There are a lot of things I would do, but I’d start with public safety by starting a City Marshall’s Operation which would not be under the police department or under the police officers union. It would be directly under the mayor’s office and it would actually focus on locating and arresting parole violators, probation violators. It would be a very proactive operation. I would also make the police department a more proactive anti-drug and anti-illegal gun operation by supplying them with gun-powder sniffing dogs and drug-sniffing dogs—get a couple dozen of them. When they have these drunk-driving checkpoints they can also see if there are guns in the vehicles or drugs. You got to start somewhere. You’ve got to be proactive—you can’t just wait until there’s a guy driving down the street with a busted taillight to stop him.
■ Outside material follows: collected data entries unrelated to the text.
-- ==== Sys2Proof/Tests/Slice0.lean ====
section
/-! SUPPORT. The model's own tests. Every expected value is from spec/ (a vector's id is 95_test_vectors.md's), worked out
from the rules there, none from a run of this model. Then a witness for the hypotheses of each statement. -/

namespace Sys2Proof.Tests

open Sys2Proof Sys2Proof.Machine

/-! ### Helpers -/

/-- A state with some registers written. -/
def withRegs (s : State) (l : List (Reg × Byte)) : State := l.foldl (fun s p => s.setReg p.1 p.2) s

/-- A state with some bytes written to memory. -/
def withBytes (s : State) (a : Nat) (bs : List Byte) : State := { s with mem := Memory.writeBytes s.mem a bs }

/-- The reset state with some registers and `I`. -/
def start (l : List (Reg × Byte)) (index : Word := 0x300) : State := withRegs { State.reset with index := index } l

/-- One turn of the environment: no move, the four inputs as given. -/
def turn (keyReport : Option (BitVec 4) := none) (randByte : Byte := 0) (elapsed : Nat := 0) (halt : Bool := false) :
    EnvTurn :=
  { moves := [], haltRequest := halt, keyReport := keyReport, randByte := randByte, elapsed := elapsed }

/-- A state with the environment's turns. -/
def withTurns (s : State) (l : List EnvTurn) : State := { s with env := { s.env with turns := l } }

/-- The state after one step, where there is one. -/
def stepped (s : State) : Option State :=
  match step s with
  | .next t => some t
  | .fault _ => none
  | .refused _ => none

/-- The state after the step that runs a word stored at `pc`. -/
def ran (s : State) (w : Nat) : Option State := stepped (s.withFetchWord 16 w)

/-- What a view sees after the step that runs a word. -/
def seen {α : Type} (s : State) (w : Nat) (view : State → α) : Option α := (ran s w).map view

/-! ### Well-formedness: one ill-formed term for each check -/

theorem test_wf_accepts : (fieldsOf 0x8AB4).wellFormed = true := by decide
theorem test_wf_rejects_op : { fieldsOf 0x8AB4 with op := 0x9 }.wellFormed = false := by decide
theorem test_wf_rejects_nnn : { fieldsOf 0x8AB4 with nnn := 0xAB5 }.wellFormed = false := by decide
theorem test_wf_rejects_x : { fieldsOf 0x8AB4 with x := 11 }.wellFormed = false := by decide
theorem test_wf_rejects_y : { fieldsOf 0x8AB4 with y := 10 }.wellFormed = false := by decide
theorem test_wf_rejects_kk : { fieldsOf 0x8AB4 with kk := 0xB5 }.wellFormed = false := by decide
theorem test_wf_rejects_n : { fieldsOf 0x8AB4 with n := 0x5 }.wellFormed = false := by decide
/-- A pattern with a bit outside its mask. -/
theorem test_row_wf_rejects : (⟨0x5001, 0xF000, .seVxVy⟩ : Row).wellFormed = false := by decide
/-- `5xy0` beside `5xyz`: both accept 0x5120. -/
theorem test_row_disjoint_rejects :
    Row.disjoint ⟨0x5000, 0xF00F, .seVxVy⟩ ⟨0x5000, 0xF000, .seVxVy⟩ = false := by decide
theorem test_rows_wf : dispatchTable.all Row.wellFormed = true := by decide
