/-- TABLE_SEEK. -/
def execTableSeek (p : PortId) (src : Byte) (payload : List Byte) (s : State) :
    Host.Outcome State Fault Refusal :=
  .next (requestEvent p src (actTableSeek p payload) s)

/-- TABLE_CLOSE. -/
def execTableClose (p : PortId) (src : Byte) (payload : List Byte) (s : State) :
    Host.Outcome State Fault Refusal :=
  .next (requestEvent p src (actTableClose p payload) s)

/-- TABLE_ABANDON. -/
def execTableAbandon (p : PortId) (src : Byte) (payload : List Byte) (s : State) :
    Host.Outcome State Fault Refusal :=
  .next (requestEvent p src (actTableAbandon payload) s)

/-- TABLE_READ. -/
def execTableRead (p : PortId) (src : Byte) (payload : List Byte) (s : State) :
    Host.Outcome State Fault Refusal :=
  .next (requestEvent p src (actTableRead payload) s)

end Sys2Proof.Machine
end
How did you end up running for Congress against your daughter?
I didn’t really run against her. What happened was, I was in the race and at the last minute she decided to jump in so I was on the ballot, but I didn’t really run, I just supported her.
Two Padillas in the same Congressional race must have made for some good dinner chats.
Oh yeah, she’s kind of mean to me at times. But that was a situation where she jumped in and I said, “Hey I’ll support you,” but by that point I couldn’t get off the ballot.
You’re also the founder of the University of Northern California Law School.
It’s a law school that five of us put together, back in 1982, so it’s been around for 25 years. It’s very very inexpensive and it gives opportunities to people that want to go to law school but don’t have a lot of money. It’s down to around $17,000 for four years as an evening school and you go two and three nights a week and you can actually keep your job, raise your family and go to law school.
Mayoral candidate, bounty hunter, television show and founder of a law school —anything you don’t do?
I don’t go to theater movies. When I started law school in 1975, I gave up going to theater movies, so I haven’t been to one since. I wait until they come on television. I also quit drinking in 1975. That way I didn’t have three headaches and three hangovers every week. So that gave me the time that I needed to go to law school and get my degree. I never went back to drinking and I never went back to movies.
Has anyone ever mistaken you for Kinky Friedman?
Well here’s the secret. When I met Kinky Friedman, he used to wear just a regular brown suit and hat. So I ran into him in Houston once, and he kind of liked the get-up and the next thing I know, I get a picture in the mail two weeks later and he had on a black shirt, black jacket and a black hat. So I thought that was kind of a compliment in a way.